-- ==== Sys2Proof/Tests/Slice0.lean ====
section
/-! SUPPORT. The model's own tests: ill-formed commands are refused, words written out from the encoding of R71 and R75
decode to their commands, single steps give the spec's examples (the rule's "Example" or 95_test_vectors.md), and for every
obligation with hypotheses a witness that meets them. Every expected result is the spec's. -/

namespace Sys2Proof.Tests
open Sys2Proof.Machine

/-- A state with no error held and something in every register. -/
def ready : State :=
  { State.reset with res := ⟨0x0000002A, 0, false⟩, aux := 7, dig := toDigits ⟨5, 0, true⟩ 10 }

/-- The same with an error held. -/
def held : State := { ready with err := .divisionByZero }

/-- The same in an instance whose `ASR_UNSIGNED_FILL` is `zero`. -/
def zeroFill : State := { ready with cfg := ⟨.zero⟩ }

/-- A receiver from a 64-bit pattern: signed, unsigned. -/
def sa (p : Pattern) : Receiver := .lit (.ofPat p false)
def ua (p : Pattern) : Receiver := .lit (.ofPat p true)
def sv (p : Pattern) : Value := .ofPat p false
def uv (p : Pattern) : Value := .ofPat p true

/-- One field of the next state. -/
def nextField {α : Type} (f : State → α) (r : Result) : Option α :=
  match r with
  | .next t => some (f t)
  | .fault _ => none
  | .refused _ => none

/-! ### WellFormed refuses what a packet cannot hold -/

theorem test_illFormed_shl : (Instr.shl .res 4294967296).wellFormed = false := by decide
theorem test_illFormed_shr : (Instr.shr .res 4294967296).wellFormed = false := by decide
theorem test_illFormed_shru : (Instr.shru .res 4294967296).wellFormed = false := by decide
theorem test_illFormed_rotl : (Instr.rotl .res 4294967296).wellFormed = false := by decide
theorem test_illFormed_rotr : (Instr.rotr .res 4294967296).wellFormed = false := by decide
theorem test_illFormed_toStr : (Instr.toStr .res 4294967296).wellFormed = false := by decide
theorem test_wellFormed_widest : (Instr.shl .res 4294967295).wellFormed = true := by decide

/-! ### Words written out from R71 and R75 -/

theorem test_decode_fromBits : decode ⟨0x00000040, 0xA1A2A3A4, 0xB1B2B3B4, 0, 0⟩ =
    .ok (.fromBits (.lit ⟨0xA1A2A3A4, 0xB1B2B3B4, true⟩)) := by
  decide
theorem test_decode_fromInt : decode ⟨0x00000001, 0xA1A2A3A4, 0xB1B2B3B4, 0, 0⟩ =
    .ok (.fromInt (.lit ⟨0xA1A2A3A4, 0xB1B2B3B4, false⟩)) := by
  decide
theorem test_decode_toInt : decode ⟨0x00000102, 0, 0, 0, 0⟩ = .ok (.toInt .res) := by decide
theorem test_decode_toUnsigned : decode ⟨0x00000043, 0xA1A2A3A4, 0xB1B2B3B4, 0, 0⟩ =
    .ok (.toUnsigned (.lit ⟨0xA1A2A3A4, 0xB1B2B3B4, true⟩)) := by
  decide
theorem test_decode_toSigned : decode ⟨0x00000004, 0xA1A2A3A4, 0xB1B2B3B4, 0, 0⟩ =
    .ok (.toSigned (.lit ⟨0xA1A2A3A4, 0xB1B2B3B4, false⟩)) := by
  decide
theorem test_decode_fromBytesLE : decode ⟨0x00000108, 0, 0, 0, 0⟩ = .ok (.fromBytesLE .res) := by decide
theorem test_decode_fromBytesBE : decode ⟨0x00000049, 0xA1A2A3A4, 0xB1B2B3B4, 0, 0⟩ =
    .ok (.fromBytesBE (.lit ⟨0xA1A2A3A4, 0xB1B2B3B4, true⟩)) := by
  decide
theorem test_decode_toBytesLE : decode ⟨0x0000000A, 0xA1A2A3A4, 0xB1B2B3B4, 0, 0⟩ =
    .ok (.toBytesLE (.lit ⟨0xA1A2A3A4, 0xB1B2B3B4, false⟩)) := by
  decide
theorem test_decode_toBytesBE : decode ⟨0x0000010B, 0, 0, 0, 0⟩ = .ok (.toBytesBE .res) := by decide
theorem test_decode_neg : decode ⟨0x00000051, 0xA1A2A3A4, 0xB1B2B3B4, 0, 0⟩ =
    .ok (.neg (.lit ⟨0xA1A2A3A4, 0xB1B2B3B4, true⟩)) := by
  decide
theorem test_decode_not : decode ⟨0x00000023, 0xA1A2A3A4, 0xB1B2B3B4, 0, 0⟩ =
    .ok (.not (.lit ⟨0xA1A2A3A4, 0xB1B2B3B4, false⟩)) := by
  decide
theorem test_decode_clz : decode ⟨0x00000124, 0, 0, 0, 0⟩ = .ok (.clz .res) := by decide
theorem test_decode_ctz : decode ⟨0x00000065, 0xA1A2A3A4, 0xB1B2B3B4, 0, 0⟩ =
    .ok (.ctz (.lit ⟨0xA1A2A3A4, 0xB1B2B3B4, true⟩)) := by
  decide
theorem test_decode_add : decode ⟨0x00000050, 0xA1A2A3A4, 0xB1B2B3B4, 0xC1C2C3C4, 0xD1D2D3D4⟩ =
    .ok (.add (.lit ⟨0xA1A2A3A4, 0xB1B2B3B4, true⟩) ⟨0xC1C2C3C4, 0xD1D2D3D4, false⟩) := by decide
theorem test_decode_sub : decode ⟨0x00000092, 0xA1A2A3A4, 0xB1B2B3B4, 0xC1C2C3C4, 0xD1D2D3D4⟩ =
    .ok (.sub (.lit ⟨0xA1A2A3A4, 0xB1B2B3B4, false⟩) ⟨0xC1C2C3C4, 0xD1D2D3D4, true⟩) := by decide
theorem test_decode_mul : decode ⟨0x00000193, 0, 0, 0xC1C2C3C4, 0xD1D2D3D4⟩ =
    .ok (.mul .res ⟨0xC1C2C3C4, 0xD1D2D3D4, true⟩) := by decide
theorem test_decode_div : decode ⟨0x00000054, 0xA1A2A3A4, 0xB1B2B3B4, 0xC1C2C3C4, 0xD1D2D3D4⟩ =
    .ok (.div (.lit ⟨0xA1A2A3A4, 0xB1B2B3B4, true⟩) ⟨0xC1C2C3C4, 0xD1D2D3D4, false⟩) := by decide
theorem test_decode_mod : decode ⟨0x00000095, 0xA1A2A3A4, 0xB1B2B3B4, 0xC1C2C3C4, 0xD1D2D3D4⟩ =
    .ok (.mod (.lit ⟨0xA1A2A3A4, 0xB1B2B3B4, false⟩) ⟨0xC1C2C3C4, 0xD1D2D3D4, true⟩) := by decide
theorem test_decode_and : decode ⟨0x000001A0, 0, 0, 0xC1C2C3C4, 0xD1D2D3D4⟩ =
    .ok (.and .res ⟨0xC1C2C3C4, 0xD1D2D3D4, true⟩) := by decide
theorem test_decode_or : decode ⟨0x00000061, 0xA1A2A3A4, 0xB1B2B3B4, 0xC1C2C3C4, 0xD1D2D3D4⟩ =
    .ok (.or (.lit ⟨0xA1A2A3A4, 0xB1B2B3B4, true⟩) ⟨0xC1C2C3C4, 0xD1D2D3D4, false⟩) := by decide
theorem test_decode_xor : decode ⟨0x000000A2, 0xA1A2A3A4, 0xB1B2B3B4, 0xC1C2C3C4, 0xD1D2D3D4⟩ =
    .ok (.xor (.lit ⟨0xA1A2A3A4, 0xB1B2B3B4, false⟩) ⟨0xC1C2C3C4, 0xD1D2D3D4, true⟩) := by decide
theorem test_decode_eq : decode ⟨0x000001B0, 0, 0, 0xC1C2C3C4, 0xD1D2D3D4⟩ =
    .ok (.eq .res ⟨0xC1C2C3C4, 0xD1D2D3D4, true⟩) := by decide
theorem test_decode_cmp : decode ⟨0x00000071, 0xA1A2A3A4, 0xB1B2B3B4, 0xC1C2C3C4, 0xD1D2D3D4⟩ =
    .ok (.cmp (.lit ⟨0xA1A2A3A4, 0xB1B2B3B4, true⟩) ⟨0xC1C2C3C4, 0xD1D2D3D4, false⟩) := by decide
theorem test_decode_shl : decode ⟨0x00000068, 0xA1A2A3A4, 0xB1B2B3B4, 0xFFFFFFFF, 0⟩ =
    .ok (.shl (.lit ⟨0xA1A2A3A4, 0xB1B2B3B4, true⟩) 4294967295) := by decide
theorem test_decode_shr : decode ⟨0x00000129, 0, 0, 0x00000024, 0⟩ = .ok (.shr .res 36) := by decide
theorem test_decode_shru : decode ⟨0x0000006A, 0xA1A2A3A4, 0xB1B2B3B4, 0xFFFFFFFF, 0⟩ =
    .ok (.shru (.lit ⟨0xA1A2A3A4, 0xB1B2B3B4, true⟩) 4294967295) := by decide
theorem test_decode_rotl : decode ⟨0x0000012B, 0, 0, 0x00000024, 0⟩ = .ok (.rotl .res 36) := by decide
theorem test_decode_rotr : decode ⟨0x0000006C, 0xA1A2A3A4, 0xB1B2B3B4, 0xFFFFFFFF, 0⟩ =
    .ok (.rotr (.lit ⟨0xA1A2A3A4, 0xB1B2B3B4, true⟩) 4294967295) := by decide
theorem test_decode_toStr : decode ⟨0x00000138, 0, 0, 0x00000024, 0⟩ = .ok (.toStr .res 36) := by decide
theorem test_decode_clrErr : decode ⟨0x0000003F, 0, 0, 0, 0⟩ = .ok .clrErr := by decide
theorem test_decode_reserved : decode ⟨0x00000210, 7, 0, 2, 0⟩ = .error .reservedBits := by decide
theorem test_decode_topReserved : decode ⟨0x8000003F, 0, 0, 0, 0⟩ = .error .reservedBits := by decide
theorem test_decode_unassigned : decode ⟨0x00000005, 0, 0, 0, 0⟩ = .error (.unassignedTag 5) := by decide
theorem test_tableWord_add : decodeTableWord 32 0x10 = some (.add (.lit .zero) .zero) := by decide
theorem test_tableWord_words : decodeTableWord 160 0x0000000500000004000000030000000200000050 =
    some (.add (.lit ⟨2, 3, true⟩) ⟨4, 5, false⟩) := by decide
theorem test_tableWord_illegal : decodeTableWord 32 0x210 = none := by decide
# # # # #
» Exercise prompt
I'd like the lines above from the one with "every register. -/" up to and including the one with "theorem test_wellFormed_widest : (Instr.shl" copied exactly, with no other lines.

» Reply to the task
/-- A state with no error held and something in every register. -/
def ready : State :=
  { State.reset with res := ⟨0x0000002A, 0, false⟩, aux := 7, dig := toDigits ⟨5, 0, true⟩ 10 }

/-- The same with an error held. -/
def held : State := { ready with err := .divisionByZero }

/-- The same in an instance whose `ASR_UNSIGNED_FILL` is `zero`. -/
def zeroFill : State := { ready with cfg := ⟨.zero⟩ }

/-- A receiver from a 64-bit pattern: signed, unsigned. -/
def sa (p : Pattern) : Receiver := .lit (.ofPat p false)
def ua (p : Pattern) : Receiver := .lit (.ofPat p true)
def sv (p : Pattern) : Value := .ofPat p false
def uv (p : Pattern) : Value := .ofPat p true

/-- One field of the next state. -/
def nextField {α : Type} (f : State → α) (r : Result) : Option α :=
  match r with
  | .next t => some (f t)
  | .fault _ => none
  | .refused _ => none

/-! ### WellFormed refuses what a packet cannot hold -/

theorem test_illFormed_shl : (Instr.shl .res 4294967296).wellFormed = false := by decide
theorem test_illFormed_shr : (Instr.shr .res 4294967296).wellFormed = false := by decide
theorem test_illFormed_shru : (Instr.shru .res 4294967296).wellFormed = false := by decide
theorem test_illFormed_rotl : (Instr.rotl .res 4294967296).wellFormed = false := by decide
theorem test_illFormed_rotr : (Instr.rotr .res 4294967296).wellFormed = false := by decide
theorem test_illFormed_toStr : (Instr.toStr .res 4294967296).wellFormed = false := by decide
theorem test_wellFormed_widest : (Instr.shl .res 4294967295).wellFormed = true := by decide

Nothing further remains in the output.